Phishing

Unter Phishing (Password Harvesting fishing) versteht man den illegalen Versuch, an Login Daten oder PIN und TAN von Onlinebanking Daten usw. zu kommen. Im Allgemeinen ist die Phishing Attacke mit einer e-Mail Attacke verbunden. Man wird unter  Angabe eines gefälschten Hyperlinks aufgefordert, seine Login Daten (PIN und TAN) einzugeben. Der Hyperlink führt nicht auf die echte Internetseite des betreffenden Instituts, sondern auf eine gefälschte Seite. Somit können Login-Daten  an den Urheber der Attacke weitergeleitet werden. Um Phishing Attacken zu vermeiden, sollte man immer per Hand die Internet-Adresse des jeweiligen Instituts (Finanzinstitut, Internet-Shop etc.) eingeben. Auch eine wirksame Firewall und  Antivirenprogramme sind erforderlich, damit der Angreifer nicht eine automatische Umleitung per Trojaner installieren kann oder einen Keylogger platzieren kann (ein Keylogger zeichnet Tastatureingaben auf, somit auch Logindaten). Niemals dem Hyperlink  einer E-Mail folgen, wenn es um Bankdaten oder ähnliches geht. Kreditinstitute fordern niemals zur Eingabe von Login Daten wie PIN oder TAN auf! Methoden der Verschleierung sind sehr ähnliche Domainnamen (URLs). Aus www.kaesebank.de wird  www.kaesebanc.de oder www.käsebank.de.

iTAN, BEN, mTAN
Eine wirksame Verbesserung ist das iTAN Verfahren. Dabei werden alle  iTANs nummeriert und bei einer Finanztransaktion wird eine iTAN mit einer bestimmten Nummer angefordert. Erbeutete iTANs sind dann für den Angreifer schwer verwertbar.  Denn er weiß weder, welche Nummer ihr zugeordnet ist, noch kann er bestimmen, welche iTAN-Nummer bei der nächsten Transaktion angefordert wird.  Ein Angreifer müsste dann genau die iTAN besitzen die angefordert wird und darum wissen. Dies ist praktisch auszuschliessen, es sein denn, ein Rechner ist mit einem speziellen Trojaner infiziert, der in der Lage ist, diese iTAN zu verwenden.  Man-in-the-Middle Attacken auf das iTAN Verfahren sind auch möglich.

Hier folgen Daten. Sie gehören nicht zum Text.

/-- The effect of an accepted deposit (R367). -/
def acceptDeposit (k : Caldera) (d : Deposit) : M Unit := do
  let s ← get
  let slot := fieldOf d.ticket 15 0
  let p := fieldOf d.ticket 34 32
  let o := k.slotOff slot
  let n := d.row.length
  if n = 0 then pure ()
  else
    let count := k.read s (o + 40 + 2 * p) 2 + n
    k.check o 128
    k.write (o + 128 + 2 * (p * k.rowb + fieldOf d.gate 63 32)) (2 * n) (packElems 16 (d.row.map (·.toNat)))
    k.write (o + 40 + 2 * p) 2 count
    k.write (o + 8 + 4 * p) 4 (fieldOf d.gate 31 0)
    k.write (o + 64 + 4 * p) 4 (fieldOf d.ticket 63 40)
    if count = k.rowb then
      let b := k.bitmapOf s slot ||| 2 ^ p
      k.write (o + 7) 1 b
      if b % 2 ^ k.positions = 2 ^ k.positions - 1 then releaseSlot k slot false else pure ()
    else pure ()

/-- A deposit at its bank, whole (R367): its status code. -/
def depositRun (d : Deposit) (full : Bool) : M Nat := do
  let s ← get
  match s.calderaAt d.addr with
  | none => return 4
  | some k =>
    let code := k.code s d full
    if code = 2 then k.bump 2 1
    else if code = 3 then k.bump 4 1
    else if code = 1 then k.bump 3 1
    else acceptDeposit k d
    return code

/-- Bytes of the receive buffer that a row from another module takes: MXFP6 blocks (R350, R367). -/
def rowBytes (n : Nat) : Nat := 25 * ceilDiv n 32

/-- A deposit performed, and its issuer told (R367). -/
def depositDone (d : Deposit) (full : Bool) : M Unit := do
  match d.ctx with
  | some c =>
    match (← get).strand? c.val with
    | some t =>
      match t.opAt pBnk d.op with
      | some o =>
        match o.work with
        | .deposit _ _ _ _ q =>
          match ← asStrand c (depositRun d full) with
          | .ok code =>
            fillStatus c q pBnk d.op (BitVec.ofNat 64 code)
            completeOp c.val pBnk d.op none
          | .error e => completeOp c.val pBnk d.op (some (stopWord e))
        | _ => pure ()
      | none => pure ()
    | none => pure ()
  | none =>
    let code ← depositRun d full
    sendPacket { type := 5, dst := d.src, addr := d.addr, op := d.op, data := [], operands := [BitVec.ofNat 64 code] }

/-- A deposit enters the intake of its die; one that finds no room is settled at once (R367). -/
def depositArrive (d : Deposit) : M Unit := do
  let s ← get
  let die := dieOfCell d.addr
  let need := if d.ctx.isSome then 0 else rowBytes d.row.length
  if 256 ≤ (s.die die).intake.length ∨ Config.recvBytes < s.hub.recvUsed + need then depositDone d true
  else
    modHub fun h => { h with recvUsed := h.recvUsed + need }
    modDie die fun x => { x with intake := x.intake ++ [d] }

/-- The Caldera unit of a die takes the oldest deposit of its intake (R367). -/
def depositTake (die : Nat) : M Unit := do
  match ((← get).die die).intake with
  | [] => pure ()
  | d :: r =>
    modDie die fun x => { x with intake := r }
    if d.ctx.isSome then pure () else modHub fun h => { h with recvUsed := h.recvUsed - rowBytes d.row.length }
    depositDone d false

/-- CDEP (R367). -/
def cdepM (i : Instr) (r0 : VReg) (a : GReg) (b : Fin 16) (q : Fin 2) : M Unit := do
  let v ← view
  requireState i ((v.et == 0 || v.et == 3) && (v.span r0).ok)
  needRoom q
  needNumber pBnk
  let va ← gR a
  let ticket ← gR (Fin.ofNat 32 (2 * b.val))
  let gate ← gR (Fin.ofNat 32 (2 * b.val + 1))
  match ← tryBankAny va with
  | .error t => throw (.trap t)
  | .ok p =>
    let s ← get
    let here := leafMod p.leaf == s.moduleNum.val
    let img := (← strand).image v.regBits (v.span r0)
    let lv := linkValues v (if here then 0 else 2) (fun _ => true) fun k => elemAt v.w img k
    let row := (List.range v.n).map fun k => BitVec.ofNat 16 (bf16.round .rne (lv k)).bits
    let cell := p.cell va.toNat
    let n ← numberOp pBnk (.deposit cell ticket gate row q)
    modStrand fun t => { t with qr := t.qr.set q.val (t.qr[q] ++ [.awaits pBnk n]) }
    if here then
      depositArrive { ctx := some (← ctx), op := n, src := s.moduleNum, addr := cell, ticket := ticket, gate := gate, row := row }
    else
      sendPacket { type := 4, dst := Fin.ofNat 4096 (leafMod p.leaf), addr := cell, op := n
                   data := bytesOf (2 * row.length) (packElems 16 (row.map (·.toNat))), operands := [ticket, gate] }
    advance

/-- A slot's time-out, or its release where a write has filled its bitmap (R364, R368). -/
def timeoutRelease (die base slot : Nat) : M Unit := do
  let s ← get
  match s.calderaAt base with
  | some k =>
    if dieOfCell base ≠ die ∨ k.slots ≤ slot then pure ()
    else if k.filled s slot then releaseSlot k slot false
    else if k.expired s slot then releaseSlot k slot true
    else pure ()
  | none => pure ()

/-- The Caldera time-out trap (R368, R396): precise, at the next boundary of the access side. -/
def timeoutTrap (c : Ctx) : M Unit := do
  match (← get).strand? c.val with
  | some t =>
    match t.timeouts with
    | x :: r =>
      if t.cond = .runnable ∧ t.iq = [] then
        modStrandAt c.val fun t => { t with timeouts := r }
        modify fun s => takeStrandTrap c .yield { cause := cCaldera, tval := x.zeroExtend 64 } s
      else pure ()
    | [] => pure ()
  | none => pure ()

Deswegen ist es sinnvoll, wenn das Kreditinstitut eine BEN (Bestätigungsnummer) zur Bestätigung verwendet, um zu sehen, ob die iTAN nicht abgefangen wurde.  Sicherer als das iTAN-Verfahren ist die mTAN (mobile TAN), die mit einer Übermittlung der TAN über SMS oder ähnliche Dienste auf das Handy des Kunden arbeitet. Auch zu empfehlen ist HBCI.  Auch sinnvoll ist es, bei Aufruf der Electonic-Banking Seite das Zertifikat des Browser mit den Angaben des Kreditinstitutes (MD5 und SHA1-Fingerprints) zu vergleichen. Angaben befinden sich auf den Sicherheitsseiten der Banken.                                   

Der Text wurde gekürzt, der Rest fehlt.